The idea came to Pana Columbus one day while envisioning the world her 9-month-old daughter will grow up in.
What's the best thing we as parents can do for our children? asked the Allentown native, who moved to Emmaus with her husband, Scott, a year ago and opened a local theater company.
The answer was all around her.
''The environment kept coming up,'' Columbus said.
It led the couple, along with Rob Aptaker, to form an exploratory committee that will hold a meeting at 7 tonight in hopes of founding the Lehigh Valley's first green charter school in the East Penn School District.
''We just want it open in time for our daughter when she goes to school,'' Scott Columbus said jokingly, though months of work lie ahead before an application would reach the East Penn School Board, which would have to approve the plan.
A green charter school has an environmental focus with a curriculum, faculty and learning atmosphere that reflects understanding and respect for the health of the planet and all living things.
The couple's Circle of Stones Ritual Theater Ensemble of Emmaus has produced plays with environmental and sustainability themes. They have long seen the value of teaching children Earth-friendly lessons that can be carried into adulthood, they said.
With scientists acknowledging the effects of global warming and more attention on solar energy and alternative fuels, the group is sensing a green school would have broad appeal to young families living in and moving to Emmaus.
After tonight's initial meeting, the group plans to visit other green schools such as the Wissahickon Charter School, which opened in 2002 in Philadelphia. The school focuses on active and service learning centered on academic activities.
So far, the vision for the Emmaus school is to have a curriculum that would allow students to learn and practice natural resource management, Earth stewardship, organic gardening, Earth-friendly consumer skills and ways to reduce environmental degradation and global warming.
''They will have an understanding of how nature works and their relationship to it,'' Pana said. There will be an awareness of the principal challenges of the future,'' she said.

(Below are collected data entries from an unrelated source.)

-- ==== Sys2Proof/Machine/Queue.lean ====
section
/-! DEFINITION. Host queues: fetching and checking entries, the commands that act at once, completion, events, grants of queues, and the
doorbell (R299 to R308, R313, R316, R317). -/

namespace Sys2Proof.Machine

/-! ## Queues (R299, R300) -/

/-- The depth of a queue; 0 is disabled (R299). -/
def State.depth (s : State) (q : Nat) : Nat :=
  let d := s.f (qdbP q) Qdb.DEPTH_LOG2
  if 4 ≤ d ∧ d ≤ 12 then 2 ^ d else 0

def depthReserved (d : Nat) : Bool := (decide (1 ≤ d) && decide (d ≤ 3)) || decide (13 ≤ d)

def State.queueCtx (s : State) (q : Nat) : Nat := s.f (qdbP q) Hdr.OWNER_CONTEXT
def State.queuePort (s : State) (q : Nat) : Nat := s.f (qdbP q) Hdr.OWNER_PORT
def State.queueOwned (s : State) (q : Nat) : Bool := s.on (qdbP q) Hdr.OWNER_VALID

/-- Whether a queue holds an entry to fetch: enabled, not empty, its port up and in D0, its context not in teardown, memory initialised, and not being
released (R100, R294, R301, R321). -/
def State.hasEntry (s : State) (p q : Nat) : Bool :=
  s.queueOwned q && s.queuePort q = p && s.depth q ≠ 0 && s.f (qdbP q) Qdb.HEAD ≠ s.f (qdbP q) Qdb.TAIL && s.portUp p &&
  !s.pins.d3hot.getD p false && s.ctxState (s.queueCtx q) ≠ stTear && !s.hib.closing.contains q && s.on carveP GlbCarve.MEM_INIT_DONE

/-! ## Order of fetching (R307) -/

/-- The next queue of a port that holds an entry, after the one served last, in ascending number. -/
def State.nextQueue (s : State) (p : Nat) : Option Nat :=
  let last := spGet 255 s.hib.last p
  ((List.range 256).map fun i => (last + 1 + i) % 256).find? fun q => s.hasEntry p q

def State.inflight (s : State) (p : Nat) : Nat := (s.cmds.filter fun c => c.port = p).length
def State.paced (s : State) (p : Nat) : Bool := decide (max 1 (s.f (paceP p) HptPace.INFLIGHT_MAX) ≤ s.inflight p)

/-- Ports in the order in which turns come, the present one first; after `WEIGHT` entries it comes last. -/
def State.turns (s : State) : List Nat :=
  let p := s.hib.turn
  let rest := (List.range 3).map fun i => (p + 1 + i) % 4
  if s.hib.taken < max 1 (s.f (paceP p) HptPace.WEIGHT) then p :: rest else rest ++ [p]

/-- The port and queue that the command processor serves next, and the ports that it skips at `INFLIGHT_MAX`. -/
def State.nextFetch (s : State) : Option (Nat × Nat) × List Nat :=
  let l := s.turns.filter fun p => (s.nextQueue p).isSome
  (((l.find? fun p => !s.paced p).bind fun p => (s.nextQueue p).map fun q => (p, q)), l.takeWhile s.paced)

/-- Serve a queue: its port's turn goes on, or begins. -/
def State.served (s : State) (p q : Nat) : State :=
  let h := s.hib
  let again := h.turn = p ∧ h.taken < max 1 (s.f (paceP p) HptPace.WEIGHT)
  { s with hib := { h with turn := p, taken := if again then h.taken + 1 else 1, last := spPut 255 h.last p q } }

/-! ## Entries (R302, R303) -/

/-- Which bits of bytes 0x18 to 0x3F an opcode defines, as a number of 320 bits; `none` for a reserved opcode (R303). -/
def bodyMask (op kind : Nat) : Option Nat :=
  let m := fun (l : List (Nat × Nat)) => some (l.foldl (fun a (off, w) => a ||| ((2 ^ w - 1) <<< (8 * (off - 0x18)))) 0)
  match op with
  | 0x00 => m []
  | 0x01 => m [(0x18, 64), (0x20, 64), (0x28, 1), (0x2C, 32)]
  | 0x02 => m [(0x18, 16), (0x2C, 32)]
  | 0x03 => m [(0x18, 16)]
  | 0x04 => m [(0x18, 64), (0x20, 10)]
  | 0x05 => m [(0x18, 8), (0x1C, 32), (0x20, 64), (0x28, 64)]
  | 0x08 => m [(0x18, 64), (0x20, 16)]
  | 0x09 => m [(0x18, 64), (0x20, 4), (0x24, 16), (0x26, 16)]
  | 0x0A => m [(0x18, 64), (0x20, 16)]
  | 0x0B => if kind = 1 then m [(0x18, 2), (0x1C, 32), (0x20, 4), (0x24, 16), (0x26, 16)] else m [(0x18, 2), (0x1C, 32), (0x20, 16)]
  | 0x0C => m [(0x18, 64), (0x20, 64), (0x28, 64), (0x30, 64)]
  | 0x10 => m [(0x18, 64)]
  | 0x11 | 0x12 => m [(0x18, 2)]
  | 0x13 => m [(0x18, 64)]
  | 0x14 => m [(0x18, 64)]
  | _ => none

/-- Whether the opcode and the reserved fields of an entry pass (R303, check 1). -/
def entryOk (e : List Byte) : Bool :=
  let op := leAt e 0 1
  let body := leAt e 0x18 40
  let kind := fld body 1 0
  match bodyMask op kind with
  | none => false
  | some m =>
    body &&& (2 ^ 320 - 1 - m) = 0 && fld (leAt e 0 4) 11 10 = 0 && leAt e 2 2 = 0 && !(op = 0x0B && kind = 3)

/-- Whether the queue mode and the port may submit an entry (R303, check 2; R304): a stream context takes stream programs alone, on VALIDATED
queues (R271). -/
def State.entryPermitted (s : State) (p q : Nat) (e : List Byte) : Bool :=
  let op := leAt e 0 1
  let val := s.on (qdbP q) Qdb.VALIDATED
  if op = 0x10 ∨ op = 0x11 ∨ op = 0x12 ∨ op = 0x13 then val && p = s.admin
  else if op = 0x08 then val || !s.isStream (s.queueCtx q)
  else if op = 0x0A ∨ (op = 0x0B ∧ leAt e 0x18 1 % 4 = 2) then val
  else true

/-- The objects that an entry references. -/
def entryObjs (e : List Byte) : List Nat := (bitsOf (fld (leAt e 0 2) 15 12) 4).map fun i => leAt e (0x10 + 2 * i) 2

/-- The command of an entry, and how far the checks of R303 let it go. -/
def State.cmdOf (s : State) (p q : Nat) (e : List Byte) : Cmd :=
  let c := s.queueCtx q
  let objs := entryObjs e
  let st :=
    if !entryOk e then .done stBadEntry 0 0
    else if !s.entryPermitted p q e then .done stNotPermitted 0 0
    else if s.ctxState c = stDead then .done stCtxDead 0 0
    else if !objs.all (fun o => s.maps c o) then .done stRejected rsNoObject 0
    else .fetched
  { id := s.cmdNext, port := p, queue := q, ctx := c, index := s.f (qdbP q) Qdb.HEAD, opcode := leAt e 0 1, ev := bitOf (leAt e 0 2) 8,
    order := bitOf (leAt e 0 2) 9, len := leAt e 4 4, cookie := leAt e 8 8, objs := objs, body := (e.drop 0x18).take 40, st := st }

/-- Whether a command holds its references from its fetch on: it passed the checks and they fit (R318). -/
def State.takesRefs (s : State) (c : Cmd) : Bool := c.st = .fetched && s.refsFit c.objs

/-- ENTRY_FETCH: the entry at a queue's head is fetched in pacing order and checked (R300, R303, R307). -/
def execEntryFetch (p : Fin 4) (q : Fin 256) (entry : Option (List Byte)) (s : State) : Result :=
  if !s.live || !s.hasEntry p.val q.val then .next s
  else
    let (next, skipped) := s.nextFetch
    let paced := fun (s : State) => skipped.foldl (fun s p => s.bump (paceP p) HptPace.PACED_CNT) s
    if next ≠ some (p.val, q.val) then .next (if next = none then paced s else s)
    else
      let pg := qdbP q.val
      let s := (paced s).served p.val q.val
      let a := spGet 0 s.hib.rings q.val + s.f pg Qdb.HEAD % s.depth q.val * 64
      let ok := s.hostOk p.val a 64
      let s := if ok then s else s.deny p.val
      match ok, entry with
      | true, some e =>
        let c := s.cmdOf p.val q.val e
        let held := s.takesRefs c
        let s := (s.setF pg Qdb.HEAD (s.f pg Qdb.HEAD + 1)).bump (paceP p.val) HptPace.FETCH_CNT
        let s := if held then s.takeRefs c.objs else s
        .next { s with cmds := s.cmds ++ [{ c with refs := if held then c.objs else [] }], cmdNext := s.cmdNext + 1 }
      | _, _ => .next (((s.setF pg Qdb.DEPTH_LOG2 0).setB pg Qdb.FETCH_ERR true).irq pg 4)

/-! ## Starting and ending commands (R303, R304, R306) -/

def State.findCmd (s : State) (id : Nat) : Option Cmd := s.cmds.find? fun c => c.id = id

def State.putCmd (s : State) (c : Cmd) : State := { s with cmds := s.cmds.map fun d => if d.id = c.id then c else d }

def Cmd.isDone (c : Cmd) : Bool := match c.st with | .done _ _ _ => true | _ => false

/-- Whether a fetched command may start: the earlier entries of its queue have started, or, with `ORDER`, have completed (R302, R306). -/
def State.mayStart (s : State) (c : Cmd) : Bool :=
  c.st = .fetched && s.on carveP GlbCarve.MEM_INIT_DONE &&
  (s.cmds.takeWhile fun d => d.id ≠ c.id).all fun d => d.queue ≠ c.queue || (if c.order then false else d.st ≠ .fetched)

/-- A field of bytes 0x18 to 0x3F. -/
def Cmd.fld (c : Cmd) (off n : Nat) : Nat := leAt c.body (off - 0x18) n

/-- A fetched command that may start does so: its context has not become DEAD, and its references are held (R298, R318). -/
def State.startWith (s : State) (c : Cmd) (g : Cmd → State → State) : State :=
  if !s.mayStart c then s
  else if s.ctxState c.ctx = stDead then s.finishCmd c.id stCtxDead
  else if c.refs = c.objs then g c s
  else if !s.refsFit c.objs then s
  else
    let s := s.takeRefs c.objs
    let c := { c with refs := c.objs }
    g c (s.putCmd c)

/-- A queue command of an opcode starts; one whose `LEN` is 0 acts on nothing, and COMMAND_COMPLETE ends it (R303). -/
def onCmd (id op : Nat) (s : State) (g : Cmd → State → State) : Result :=
  match s.findCmd id with
  | none => .next s
  | some c => if !s.live || c.opcode ≠ op || c.len = 0 then .next s else .next (s.startWith c g)

def State.reject (s : State) (id result : Nat) (detail : Nat := 0) : State := s.finishCmd id stRejected result detail

/-- A started command that goes on. -/
def State.startCmd (s : State) (c : Cmd) : State := s.putCmd { c with st := .started }

/-- A read of host memory that no window allows, or that fails, ends a command (R295). -/
def State.hostFail (s : State) (c : Cmd) (a n : Nat) : State :=
  (if s.hostOk c.port a n then s else s.deny c.port).reject c.id rsHostRange

/-- QUEUE_NOP: nothing but its completion (R304). -/
def execQueueNop (cmd : Nat) (s : State) : Result := onCmd cmd 0x00 s fun c s => s.finishCmd c.id stDone

/-- OBJ_CREATE: a memory object is made from the frames of a host list; it completes once they are filled (R311). -/
def execObjCreate (cmd : Nat) (frames : Option (List Byte)) (s : State) : Result :=
  onCmd cmd 0x01 s fun c s =>
    if s.creating then s else
    let va := c.fld 0x18 8
    let a := c.fld 0x20 8
    let bank := bitOf (c.fld 0x28 1) 0
    let ok := s.hostOk c.port a (4 * c.len) && frames.any fun l => l.length = 4 * c.len
    let fs := pfnsOf (frames.getD []) c.len
    let code := s.createCheck c.ctx va c.len bank ok (if ok then fs else [])
    if code = rsHostRange then s.hostFail c a (4 * c.len)
    else if code ≠ 0 then s.reject c.id code
    else (s.startCmd c).beginCreate c.id c.ctx bank fs

/-- OBJ_IMPORT: an existing object is mapped into the queue's context (R312). -/
def execObjImport (cmd : Nat) (s : State) : Result :=
  onCmd cmd 0x02 s fun c s =>
    if s.creating then s else
    let o := c.fld 0x18 2
    let s := s.noteRead hibReader false (objAddr o) 32
    let code := s.importCheck c.ctx o (c.fld 0x2C 4)
    if code ≠ 0 then s.reject c.id code else (s.importObj c.ctx c.port o).finishCmd c.id stDone

/-- Whether a context's admitted program spans an object (R318). -/
def State.spannedBy (s : State) (c o : Nat) : Bool := (s.cx c).program.any fun p => p.objs.contains o

/-- OBJ_UNMAP: the object leaves the context, and the port's count falls by 1 (R313, R320). -/
def execObjUnmap (cmd : Nat) (s : State) : Result :=
  onCmd cmd 0x03 s fun c s =>
    let o := c.fld 0x18 2
    let s := s.noteRead hibReader false (objAddr o) 32
    if !s.maps c.ctx o then s.reject c.id rsNoObject
    else if (s.cmds.any fun d => d.id ≠ c.id && d.ctx = c.ctx && d.refs.contains o) || s.spannedBy c.ctx o then s.reject c.id rsInUse
    else ((s.unmapObj c.ctx o).finishCmd c.id stDone).subPort c.ctx c.port o

/-! ## Descriptors (R260) -/

def drReserved : Nat := 1
def drAlign : Nat := 2
def drSpan : Nat := 3
def drBank : Nat := 4
def drRange : Nat := 5
def drBusy : Nat := 6

/-- Kc of a bank part in bytes (R95). -/
def Desc.bankKc (d : Desc) : Nat :=
  let n := popcount d.bkMask 16
  if n = 0 then 0 else 32 * cdiv (dLen d.fmt d.kBank) (32 * n)

/-- Alignment of an offset or a stride to the element (R250). -/
def Desc.elemAligned (d : Desc) (x : Nat) : Bool := d.fmt = 0 || x % (dBits d.fmt / 8) = 0

/-- Whether bytes of a context's addresses are mapped to frames of a view (R260). -/
def State.inView (s : State) (c va n : Nat) (bank : Bool) : Bool :=
  decide (va + n ≤ 2 ^ 40) && (pageSpans va n).all fun (a, _) => match s.walk c a with
    | some e => e.bank = bank && s.zoneBank (fld e.pfn 18 10) = bank
    | none => false

def Desc.bankBad (d : Desc) (s : State) (c : Nat) : Bool :=
  let kc := d.bankKc
  d.bkMask = 0 || 5 ≤ d.fmt || d.kBank = 0 || decide (d.dim0 < d.kBank) || (d.fmt = 0 && d.kBank % 2 = 1) || decide (2048 < kc) ||
  !(bitsOf d.bkMask 16).all fun b =>
    s.inFrames c d.bkStack d.bkChan b d.bkOff (d.dim1 * kc) && s.inFrames c d.bkStack d.bkChan b d.bkActOff (8 * kc)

Aptaker, an Allentown resident who contracts with the Philadelphia School District to bring American Indian history into classrooms, said he's just beginning the daunting, slow process for starting the charter. He's hoping people will join the committee so he will have the necessary applications and documents filed by the end of the year.
''We want to start following a model of thinking globally and acting locally,'' he said. ''Not by just talking about it, but doing it.''
Charter school applications must be submitted to the district in which the school would be located by Nov. 15. The school district must review the application, hold public hearings within 45 days, and make a decision within 77 days of the hearings. If a charter application is not approved, the applicant may appeal to the state Charter Appeals Board.